Tracking the movement of tissue boundaries in the heart helps cardiologists to identify abnormalities such as poor muscle contraction or reduced motion during the cardiac cycle. Currently this is a time consuming process, as cardiologists are required to manually trace the boundaries in each frame of an ultrasound video. This technology is a fully automated method for identifying these boundaries, which is based on an autocorrelation algorithm. Different structures of the heart reflect echo signals at different amplitudes, and an edge detection technique is applied to this amplitude difference thus identifying the boundaries. To increase accuracy, a machine learning technique can be used to find the optimal threshold value for identifying echo amplitude differences, even varying this threshold from frame to frame if necessary.
The time required to analyze echocardiogram data is greatly reduced if automated boundary detection can be implemented. Previous attempts in ultrasound videos have suffered from the high levels of noise present in such videos.

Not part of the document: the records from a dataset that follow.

/-- R59 to R63: a write through the alias window changes the bits of the target word that the view in force names, with the
effect of a whole-word write of the merged value, WRLOST where the hardware writes an HRW field in the same cycle, and a partial
write into the window is ignored. -/
def Obligations.WindowWritesChangeTheBitsTheyName : Prop :=
  (∀ (s : State) (h : Agent) (a : Addr) (w : Nat) (data : Word), s.dev.rd Reg.HIF_CFG_ATOM = 0 → PlainWord w →
    ((a.val = 0x800000 + w → MayWrite s h w (data >>> 16) →
      ∃ t, Runs (.maskedWrite h a data 0xF false) s t ∧ Landed w (data &&& 0xFFFF) (data >>> 16) s t) ∧
     (a.val = 0xC00000 + w → MayWrite s h w (data &&& 0xFFFF0000) →
      ∃ t, Runs (.maskedWrite h a data 0xF false) s t ∧ Landed w (data <<< 16) (data &&& 0xFFFF0000) s t))) ∧
  (∀ (s : State) (h : Agent) (a : Addr) (w b : Nat) (data : Word), s.dev.rd Reg.HIF_CFG_ATOM = 1 → PlainWord w → b < 32 →
    a.val = 0x800000 + w * 32 + b * 4 → MayWrite s h w (1 <<< b) →
    (∃ t, Runs (.bitAliasWrite h a data 0xF false) s t ∧ Landed w (if data.getLsbD 0 then 1 <<< b else 0) (1 <<< b) s t) ∧
    (BitOf (fun ty => ty == .hrw) w b →
      ∃ t, Runs (.bitAliasWrite h a data 0xF true) s t ∧ t.dev.rd Reg.HIF_STATUS_WRLOST = 1 ∧ t.dev.word w = s.dev.word w)) ∧
  (∀ (s : State) (h : Agent) (a : Addr) (data : Word) (be : BitVec 4), 0x800000 ≤ a.val → be ≠ 0xF →
    ∀ c ∈ [Instr.maskedWrite h a data be false, Instr.bitAliasWrite h a data be false, Instr.registerWrite h a data be false],
    ∃ t, Runs c s t ∧ OnlyFields [Reg.CMT_STATUS_PARTIAL] s t ∧ t.dev.rd Reg.CMT_STATUS_PARTIAL = 1 ∧
      t.dev = Around s.dev t.dev)

namespace Sys2Proof.Claims

/-- The host, the CMD field, and whether the word holds argument fields, of the commands that a host writes into a CMD field. -/
def hostRow : Instr → Option (Agent × Fld × Bool)
  | .ack h _ => some (h, Reg.ALM_CMD_ACK, false) | .kick h => some (h, Reg.ALM_WDKICK_KICK, false)
  | .start h => some (h, Reg.ALM_CMD_START, false) | .almRelease h => some (h, Reg.ALM_CMD_RELEASE, false)
  | .jobRead h _ => some (h, Reg.SCH_JCMD_GO, true) | .admitJob h _ => some (h, Reg.SCH_JCMD_GO, true)
  | .updateJob h _ => some (h, Reg.SCH_JCMD_GO, true) | .releaseJob h _ => some (h, Reg.SCH_JCMD_GO, true)
  | .suspendJob h _ => some (h, Reg.SCH_JCMD_GO, true) | .resumeJob h _ => some (h, Reg.SCH_JCMD_GO, true)
  | .maccSnap h => some (h, Reg.MACC_SNAP_SNAP, false) | .flush h => some (h, Reg.INT_EVQ_CFG_FLUSH, false)
  | .commitStrobe h _ => some (h, Reg.CMT_STROBE_STROBE, false) | .crcCapture h => some (h, Reg.CMT_CRC_CAPTURE_GO, false)
  | .dumpTrigger h => some (h, Reg.DUMP_CMD_TRIGGER, false) | .dumpRelease h => some (h, Reg.DUMP_CMD_RELEASE, false)
  | .fetch h => some (h, Reg.DUMP_CMD_FETCH, false)
  | .apply h _ _ => some (h, Reg.FLW_FCMD_GO, true) | .stop h _ _ => some (h, Reg.FLW_FCMD_GO, true)
  | .dlRead h _ => some (h, Reg.PGU_DLCMD_GO, true) | .defineLine h _ => some (h, Reg.PGU_DLCMD_GO, true)
  | .freeLine h _ => some (h, Reg.PGU_DLCMD_GO, true) | .msgReload h => some (h, Reg.PGU_CMD_MSG_RELOAD, false)
  | .swap h => some (h, Reg.HRT_CMD_SWAP, false) | .clrSuspect h => some (h, Reg.HRT_CMD_CLRSUSPECT, false)
  | .restore h _ _ => some (h, Reg.HRT_CMD_RESTORE, false)
  | .load h _ _ => some (h, Reg.ENG_LDCMD_GO, true) | .unload h _ _ => some (h, Reg.ENG_LDCMD_GO, true)
  | .query h _ _ => some (h, Reg.ENG_LDCMD_GO, true)
  | .retest h e => some (h, Reg.ENG_CMD_RETEST e, false) | .wclr h e => some (h, Reg.ENG_CMD_WCLR e, false)
  | .safe h => some (h, Reg.HOT_CMD_SAFE, false) | .hotResume h => some (h, Reg.HOT_CMD_RESUME, false)
  | .wake h => some (h, Reg.PWR_CMD_WAKE, false) | .commitver h => some (h, Reg.PWR_CMD_COMMITVER, false)
  | .clrhist h => some (h, Reg.AGE_CMD_CLRHIST, false)
  | .switchnow h => some (h, Reg.REF_CMD_SWITCHNOW, false) | .reanchor h _ => some (h, Reg.REF_CMD_REANCHOR, false)
  | .clrslots h => some (h, Reg.SYN_CMD_CLRSLOTS, false) | .align h p => some (h, Reg.OUT_FP_CMD_ALIGN p, false)
  | .disarm h x => some (h, Reg.TSU_TRIG_CMD_DISARM x, false)
  | .rebase h n => some (h, rebaseFld n, false) | .accept h n => some (h, acceptFld n, false) | .clrreb h n => some (h, clrrebFld n, false)
  | .keyprog h => some (h, Reg.HIF_MBCMD_GO, true) | .keyrevoke h => some (h, Reg.HIF_MBCMD_GO, true)
  | .sapsnap h => some (h, Reg.HIF_MBCMD_GO, true) | .flashread h => some (h, Reg.HIF_MBCMD_GO, true)
  | .flasherase h => some (h, Reg.HIF_MBCMD_GO, true) | .flashprog h _ => some (h, Reg.HIF_MBCMD_GO, true)
  | .fwinfo h => some (h, Reg.HIF_MBCMD_GO, true)
  | _ => none

end Sys2Proof.Claims

/-- R49, R50: a command that a lock or the ownership of writes forbids is ignored: LOCK_VCNT counts it, the first one is captured
in LOCK_VADDR and posted, a further one sets OVER, and no other register and no other state of the device changes. -/
def Obligations.ForbiddenCommandsAreOnlyRecorded : Prop :=
  ∀ (s : State) (c : Instr) (h : Agent) (f : Fld) (args : Bool) (k : Nat), hostRow c = some (h, f, args) →
    s.dev.cmdViolation h f args = some k →
    ∃ t, Runs c s t ∧ t.dev = Around s.dev t.dev ∧
      OnlyFields [Reg.LOCK_VCNT_COUNT, Reg.LOCK_STATUS_LOCK_VIOL, Reg.LOCK_STATUS_OVER, Reg.LOCK_VADDR_ADDR,
        Reg.LOCK_VADDR_HOST, Reg.LOCK_VADDR_KIND] s t ∧
      t.dev.rd Reg.LOCK_VCNT_COUNT = (s.dev.rd Reg.LOCK_VCNT_COUNT + 1) % 2 ^ 32 ∧
      t.dev.rd Reg.LOCK_STATUS_LOCK_VIOL = 1 ∧
      (s.dev.rd Reg.LOCK_STATUS_LOCK_VIOL = 0 → t.dev.rd Reg.LOCK_VADDR_ADDR = f.addr ∧
        t.dev.rd Reg.LOCK_VADDR_HOST = agentCode h ∧ t.dev.rd Reg.LOCK_VADDR_KIND = k ∧
        t.dev.rd Reg.LOCK_STATUS_OVER = s.dev.rd Reg.LOCK_STATUS_OVER ∧
        (Room s → EntersAll s t [(23, 1, f.addr + agentCode h * 2 ^ 24 + k * 2 ^ 26)])) ∧
      (s.dev.rd Reg.LOCK_STATUS_LOCK_VIOL = 1 → t.dev.rd Reg.LOCK_STATUS_OVER = 1 ∧
        t.dev.word Reg.LOCK_VADDR_ADDR.addr = s.dev.word Reg.LOCK_VADDR_ADDR.addr)

namespace Sys2Proof.Claims

/-- The state that a read of the word at `w` finds: the ports' frames and the MACs' clocks run up to now. -/
def Seen (s : State) (w : Nat) : Dev :=
  match blockOf w with
  | 10 => s.dev.frameTurn | 11 => s.dev.macRun 0 | 12 => s.dev.macRun 1 | _ => s.dev

end Sys2Proof.Claims

/-- R27, R29, R31, R65, R72: a read returns the current value and clears the RC bits of its word; a read of a slow-domain word
returns its copy, refreshed at least once in a microsecond, and clears the RC bits that it returned; the lowest word of a value of
several words latches the others for that host, and those return what was latched (at the head of a stamp queue the
supervisor's read also takes the entry); a read of INT_EVQ0 removes the oldest event and
returns 0 where there is none. -/
def Obligations.ReadsClearLatchAndPop : Prop :=
  (∀ (s : State) (h : Agent) (w : Addr), w.val % 4 = 0 → w.val < 0x40000 → latchOf w = none → w.val ∉ [0x7018, 0x305C] →
    slowWord w = false →
    ∃ t, Runs (.rcRead h w) s t ∧ t.dev.fab.rdata = [(Seen s w).plainWord w] ∧
      (∀ a, a ≠ w.val → t.dev.word a = (Seen s w).word a) ∧
      (∀ i, i < 32 → BitOf (fun ty => ty == .rc) w i → (t.dev.word w).getLsbD i = false) ∧
      (∀ i, i < 32 → ¬ BitOf (fun ty => ty == .rc) w i → (t.dev.word w).getLsbD i = ((Seen s w).word w).getLsbD i) ∧
      t.dev = { Around (Seen s w) t.dev with fab := { s.dev.fab with rdata := t.dev.fab.rdata } }) ∧
  (∀ (s : State) (h : Agent) (w : Addr), w.val % 4 = 0 → w.val < 0x40000 → latchOf w = none → slowWord w = true →
    s.dev.rd Reg.CMT_CFG_RDVIEW = 1 →
    ∃ t, Runs (.rcRead h w) s t ∧ ∃ v, t.dev.fab.rdata = [v] ∧
      (v = s.dev.copyWord w ∨ v = s.dev.slowEdge.word w) ∧ (s.dev.fab.copyAt + 1000 ≤ s.dev.timeNs → v = s.dev.slowEdge.word w) ∧
      (∀ i, i < 32 → BitOf (fun ty => ty == .rc) w i →
        (t.dev.copyWord w).getLsbD i = false ∧
        (t.dev.word w).getLsbD i = ((s.dev.word w).getLsbD i && !v.getLsbD i)) ∧
      (∀ i, i < 32 → ¬ BitOf (fun ty => ty == .rc) w i → (t.dev.copyWord w).getLsbD i = v.getLsbD i) ∧
      OnlyFields (Reg.PWR_STATUS_TARGET :: (rowsAt w).map (·.fld)) s t) ∧
  (∀ (s : State) (h : Agent) (w : Addr) (first n : Nat), latchOf w = some (first, n) → w.val % 4 = 0 → w.val ∉ [0x3040] →
    ∃ t, Runs (.latchedRead h w) s t ∧
      (h ≠ .sup ∨ w.val ∉ [0x15040, 0x15050, 0x15060, 0x15070] → t.dev.live = s.dev.live) ∧
      (w.val = first → t.dev.fab.rdata = [s.dev.plainWord w] ∧
        ∀ i, i < n → Sparse.get 0 t.dev.fab.latch (latchKey h (w.val + 4 * (i + 1))) = s.dev.plainWord (w.val + 4 * (i + 1))) ∧
      (w.val ≠ first → t.dev.fab.rdata = [Sparse.get 0 s.dev.fab.latch (latchKey h w)] ∧
        t.dev.fab.latch = s.dev.fab.latch) ∧
      (∀ g a, g ≠ h → a < 2 ^ 24 →
        Sparse.get 0 t.dev.fab.latch (latchKey g a) = Sparse.get 0 s.dev.fab.latch (latchKey g a))) ∧
  (∀ (s : State) (h : Agent), s.dev.evq.posts = [] → s.dev.evq.lostPend = 0 →
    ∃ t, Runs (.evqPop h) s t ∧ t.dev.live = s.dev.live ∧ t.dev.evq.q = s.dev.evq.q.tail ∧
      t.dev.fab.rdata = [((s.dev.evq.q.head?.map fun e => e.words.getD 0 0)).getD 0] ∧
      ∀ i, i < 3 → Sparse.get 0 t.dev.fab.latch (latchKey h (0x3044 + 4 * i)) =
        ((s.dev.evq.q.head?.map fun e => e.words.getD (i + 1) 0)).getD 0)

This technology uses grayscale pixel values from adjacent frames to calculate their autocorrelation, while noise is reduced by implementing a perceptron machine learning algorithm to the boundary detection. As opposed to a manual approach, where increasing the frame rate will result in longer and more cumbersome analyses times, higher frame rates are expected to help refine the results in this automated approach. Various types of morphological and filtering operations further improve accuracy, and additionally the image is resized if pixels move out of the frame.
This technology has been tested by calculating the area of the endocardium of a left ventricle, and the relative error when compared to manual tracings is less than 1% in some cases.